● **Assignment**:
Reproduce verbatim the lines of the material below, starting at the line with "let c1 := (x.outs.filter" and ending at the line with "def Grove.setSlotReload (v", both inclusive; skip the rest.

● **Entries supplied**:
---

/-- Write a frame's lines to its destination tiles; a bad destination faults the grove (R128). -/
def Chan.deliverWeight (c : Chan) (g res : Nat) (f : Frame) : Chan :=
  (c.chunkDests g res f.shard f.mb (f.rseq % 2)).foldl (fun c d =>
    let (n, lx, ly, line) := d
    let r := regionAt c.reg g n
    if !r.valid || r.remote || r.lw ≤ lx || r.lh ≤ ly || sramBytes < line * 64 + 8192 then c.groveFault g .badParam
    else c.sramWrite (slotTile c.reg g n lx ly) (line * 64) f.payload.bytes) c

/-- Every destination tile of a frame runs: where heat or a tile failure stops one, its writes wait (R66, R387). -/
def Chan.destsRun (c : Chan) (g res : Nat) (f : Frame) : Bool :=
  (c.chunkDests g res f.shard f.mb (f.rseq % 2)).all (fun d =>
    let r := regionAt c.reg g d.1
    !r.valid || r.remote || decide (r.lw ≤ d.2.1) || decide (r.lh ≤ d.2.2.1) || c.tileRuns (slotTile c.reg g d.1 d.2.1 d.2.2.1))

/-- A chunk's progress in a grove. -/
def Grove.prog (v : Grove) (chunk step res : Nat) : ChunkProg :=
  (v.ws.chunks.find? (fun p => p.chunk = chunk && p.step = step && p.res = res)).getD ⟨chunk, res, step, [], none, 0, false, false⟩

def Grove.setProg (v : Grove) (p : ChunkProg) : Grove :=
  { v with ws := { v.ws with chunks := v.ws.chunks.filter (fun q => !(q.chunk = p.chunk && q.step = p.step && q.res = p.res)) ++ [p] } }

/-- The chunk is complete in the grove already (R132). -/
def Grove.hasChunk (v : Grove) (f : Frame) : Bool :=
  v.ws.chunks.any (fun p => p.chunk = f.shard && p.step = f.step && (p.complete || p.written))

/-- The multicast group of a chunk (R129, R231). -/
def Chan.chunkGroup (c : Chan) (g chunk tensor : Nat) : Nat :=
  let v := c.grove g
  match (c.residencies v)[c.resFor g chunk]? with
  | some r => (r.route (chunk - r.first)).1
  | none => Config.residentGroup v.image tensor

/-- A unicast chunk frame at its entry port goes on over the seams as the group's routing directs, each copy from the frame's own
receive cell (R131, R142). -/
def Chan.forwardUnicast (c : Chan) (i grp : Nat) (f : Frame) : Chan :=
  let l := c.link i
  match l.cells.find? (fun x => x.frame = f) with
  | none => c
  | some x =>
    let outs := (List.range 5).filter (fun o => o ≠ i && bits (c.mcastMap i grp) (o + 1) 1 = 1)
    let c1 := c.setLink i { l with cells := l.cells.map (fun y => if y.id = x.id then { y with outs := y.outs ++ outs } else y) }
    outs.foldl (fun c o =>
      let r := c.toEgress o ⟨i, x.id, { f with dst := grp, flags := f.flags ||| 32 }⟩
      if r.2 then r.1 else r.1.setLink i ((r.1.link i).cellDone x.id o)) c1

/-- Discard a held final frame with its receive cell: no copy of it leaves, its credits return (R131, R142). -/
def Chan.dropCellOf (c : Chan) (i : Nat) (f : Frame) : Chan :=
  let l := c.link i
  match l.cells.find? (fun x => x.frame = f) with
  | none => c
  | some x =>
    let l1 : Link := { l with cells := l.cells.filter (fun y => y.id ≠ x.id) }
    c.setLink i (if x.units = 0 then l1 else l1.giveBack x.lane x.units)

/-- Release a held final frame: to its seams, and out of the receive cell (R131). -/
def Chan.releaseFinal (c : Chan) (i : Nat) (f : Frame) : Chan :=
  match (c.link i).cells.find? (fun x => x.frame = f) with
  | none => c
  | some x =>
    let c1 := (x.outs.filter (· ≠ 5)).foldl (fun c o =>
      let r := c.toEgress o ⟨i, x.id, f⟩
      if r.2 then r.1 else r.1.setLink i ((r.1.link i).cellDone x.id o)) c
    c1.setLink i ((c1.link i).cellDone x.id 5)

/-! ## Chunks reloaded for remapped slots (R408) -/

def Grove.slotReloadOf (v : Grove) (chunk : Nat) : Option SlotReload := v.ws.slotReload.find? (fun r => r.chunk = chunk)

def Grove.setSlotReload (v : Grove) (r : SlotReload) : Grove :=
  { v with ws := { v.ws with slotReload := v.ws.slotReload.filter (fun x => x.chunk ≠ r.chunk) ++ [r] } }

/-- A frame's lines to the reloaded slots only. -/
def Chan.deliverReload (c : Chan) (g : Nat) (r : SlotReload) (f : Frame) : Chan :=
  ((c.chunkDests g r.res f.shard f.mb (f.rseq % 2)).filter (fun d => r.slots.contains (d.1, d.2.1, d.2.2.1))).foldl (fun (c : Chan) d =>
    c.sramWrite (slotTile c.reg g d.1 d.2.1 d.2.2.1) (d.2.2.2 * 64) f.payload.bytes) c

---

● **Solution to this exercise**:
    let c1 := (x.outs.filter (· ≠ 5)).foldl (fun c o =>
      let r := c.toEgress o ⟨i, x.id, f⟩
      if r.2 then r.1 else r.1.setLink i ((r.1.link i).cellDone x.id o)) c
    c1.setLink i ((c1.link i).cellDone x.id 5)

/-! ## Chunks reloaded for remapped slots (R408) -/

def Grove.slotReloadOf (v : Grove) (chunk : Nat) : Option SlotReload := v.ws.slotReload.find? (fun r => r.chunk = chunk)

def Grove.setSlotReload (v : Grove) (r : SlotReload) : Grove :=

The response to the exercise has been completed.